What is Multi CDN and why businesses are adopting it

Lizzy Chiang
Mlytics
Published in
7 min readMar 23, 2020

To understand what is Multi CDN, we need to take one step back and look at ‘Content Delivery Networks‘ (CDNs). CDN has become commonplace in the world of website management for several key reasons. Website owners have come to rely on the increased loading speed and added security that comes with using a geographically distributed group of servers. CDNs also enhance streaming capabilities and can help high-profile sites manage large amounts of daily traffic.

CDNs have some limitations, however. While load times are improved when users access websites served from a nearby CDN, those benefits do not extend to websites loaded from farther away.
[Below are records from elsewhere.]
-- ==== Sys2Proof/Machine/Coherence.lean ====
section
/-!
DEFINITION. Machine/Coherence.lean: the messages of the on-die networks as commands (R147 to R151). Lines are numbered in Machine/Route.lean; requesters
0 to 8 are the caches. A line stays in B until its requester has been answered; what a message does stands in Machine/Lines.lean.
-/
namespace Sys2Proof.Machine

/-! ### REQ rows -/

/-- What the memory access of a request finds, when the channel serves it at once: the codeword's bad symbols (R98). -/
def State.eccNow (s : State) (line ecc : Nat) : State :=
  if isLocalLine line && (s.coh.txns.find line).isNone && (s.dirOf line).owner.isNone then s.eccEvent line ecc else s

/-- Whose a request of a cache of a hood is: a die cache's class is TILE, the spine cache's COPY (R312). -/
def State.reqWho (s : State) (h req : Nat) : Who :=
  { hood := h, cls := if req = 8 then 2 else 0, epoch := s.reg rHOOD_EPOCH h }

/-- A REQ about a line reaches its home. -/
def reqEff (line ecc : Nat) (r : CReq) (s : State) : State := ((s.eccNow line ecc).homeReq line r).settled

/-- RdS. A line of a borrowed range is cached only where a read-only entry of the hood names it and a path to its lender is left (R145, R154, R156). -/
def rdsEff (h line req ecc : Nat) (s : State) : State :=
  if isLocalLine line || ((s.farRange h line).isSome && !s.farGone line) then reqEff line ecc (.rdS (s.reqWho h req) req) s else s

def execRds (line : Nat) (who : Asker) (ecc : Nat) (s : State) : Host.Outcome State Fault Refusal :=
  run (lineOk line && decide (who.hood < 16) && decide (who.req < 9) && decide (ecc ≤ 72)) (rdsEff who.hood line who.req ecc) s

/-- RdX and Upg of a hood: a read-only line takes no write and counts it (R155, R191), and the lines of a move are written through (R181). -/
def ownEff (h line : Nat) (r : CReq) (s : State) : State :=
  match s.refuses h line with
  | some s => s
  | none => if (s.moveTwin line).isSome then s else reqEff line 0 r s

def execRdx (line : Nat) (who : Asker) (s : State) : Host.Outcome State Fault Refusal :=
  run (isLocalLine line && decide (who.hood < 16) && decide (who.req < 9)) (ownEff who.hood line (.rdX (s.reqWho who.hood who.req) who.req)) s

def execUpg (line : Nat) (who : Asker) (s : State) : Host.Outcome State Fault Refusal :=
  run (isLocalLine line && decide (who.hood < 16) && decide (who.req < 9)) (ownEff who.hood line (.upg (s.reqWho who.hood who.req) who.req)) s

def execRdu (h line req ecc : Nat) (s : State) : Host.Outcome State Fault Refusal :=
  run (isLocalLine line && decide (h < 16) && decide (ecc ≤ 72)) (reqEff line ecc (.rdU (s.reqWho h req) req)) s

def execWru (h line req off ecc : Nat) (data : List Byte) (s : State) : Host.Outcome State Fault Refusal :=
  run (isLocalLine line && decide (h < 16) && decide (off + data.length ≤ 64) && decide (ecc ≤ 72))
    (reqEff line (if data.length = 64 then 0 else ecc) (.wrU (s.reqWho h req) req off data)) s

def execWbm (line req : Nat) (s : State) : Host.Outcome State Fault Refusal :=
  run (isLocalLine line && decide (req < 9)) (reqEff line 0 (.wbM req)) s

def execEvc (line req : Nat) (s : State) : Host.Outcome State Fault Refusal :=
  run (lineOk line && decide (req < 9)) (reqEff line 0 (.evC req)) s

/-! ### FWD, RSP and DAT rows -/

/-- The oldest message in flight that a row names arrives (R147, R148); none in flight: nothing happens. -/
def cohMsgEff (p : CMsg → Bool) (s : State) : State :=
  match s.coh.msgs.find? p with
  | some m => (s.deliver m).settled
  | none => s

def execFwds (line holder : Nat) (s : State) : Host.Outcome State Fault Refusal :=
  run (lineOk line && decide (holder < 9)) (cohMsgEff (fun m => match m with | .fwdS l o _ => l == line && o == holder | _ => false)) s
def execFwdx (line holder : Nat) (s : State) : Host.Outcome State Fault Refusal :=
  run (lineOk line && decide (holder < 9)) (cohMsgEff (fun m => match m with | .fwdX l o _ => l == line && o == holder | _ => false)) s
def execFwdrd (line holder : Nat) (s : State) : Host.Outcome State Fault Refusal :=
  run (lineOk line && decide (holder < 9)) (cohMsgEff (fun m => match m with | .fwdRd l o _ => l == line && o == holder | _ => false)) s
def execInv (line holder : Nat) (s : State) : Host.Outcome State Fault Refusal :=
  run (lineOk line && decide (holder < 9)) (cohMsgEff (fun m => m == .inv line holder)) s
def execRecall (line holder : Nat) (s : State) : Host.Outcome State Fault Refusal :=
  run (lineOk line && decide (holder < 9)) (cohMsgEff (fun m => m == .recall line holder)) s
def execInvack (line holder : Nat) (s : State) : Host.Outcome State Fault Refusal :=
  run (lineOk line && decide (holder < 9)) (cohMsgEff (fun m => m == .invAck line holder)) s
def execDone (line src : Nat) (s : State) : Host.Outcome State Fault Refusal :=
  run (lineOk line && decide (src < 9)) (cohMsgEff (fun m => m == .done line src)) s
def execUpgradeGrant (line req : Nat) (s : State) : Host.Outcome State Fault Refusal :=
  run (lineOk line && decide (req < 9)) (cohMsgEff (fun m => m == .grant line req)) s
def execAtomresult (line req : Nat) (s : State) : Host.Outcome State Fault Refusal :=
  run (lineOk line) (cohMsgEff (fun m => match m with | .atomResult l r _ _ => l == line && r == req | _ => false)) s
def execWrack (line req : Nat) (s : State) : Host.Outcome State Fault Refusal :=
  run (lineOk line) (cohMsgEff (fun m => m == .wrAck line req)) s
def execData (line req : Nat) (s : State) : Host.Outcome State Fault Refusal :=
  run (lineOk line) (cohMsgEff (fun m => match m with | .data l r _ _ _ => l == line && r == req | _ => false)) s
def execDatax (line req : Nat) (s : State) : Host.Outcome State Fault Refusal :=
  run (lineOk line && decide (req < 9)) (cohMsgEff (fun m => match m with | .dataX l r _ _ => l == line && r == req | _ => false)) s
def execWbdata (line src : Nat) (s : State) : Host.Outcome State Fault Refusal :=
  run (isLocalLine line && decide (src < 9)) (cohMsgEff (fun m => match m with | .wbData l r _ _ => l == line && r == src | _ => false)) s

end Sys2Proof.Machine
end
In an increasingly globally-connected and internationally-competitive world, a typical CDN structure can limit an organizations’ reach, and ultimately, its success.

Many companies are turning to Multi CDN technology to mitigate these global access issues.

What is Multi CDN?

A Multi CDN, as the name implies, is a method that uses multiple CDNs from different providers simultaneously to achieve better website performance. This is an improvement over the typical method, where organizations subscribe to multiple CDNs based on performance requirements in order to achieve similar performance enhancements.

While Multi CDN strategy isn’t a new concept, there hasn’t been a true off-the-shelf Multi CDN solution before the launch of mlytics platform.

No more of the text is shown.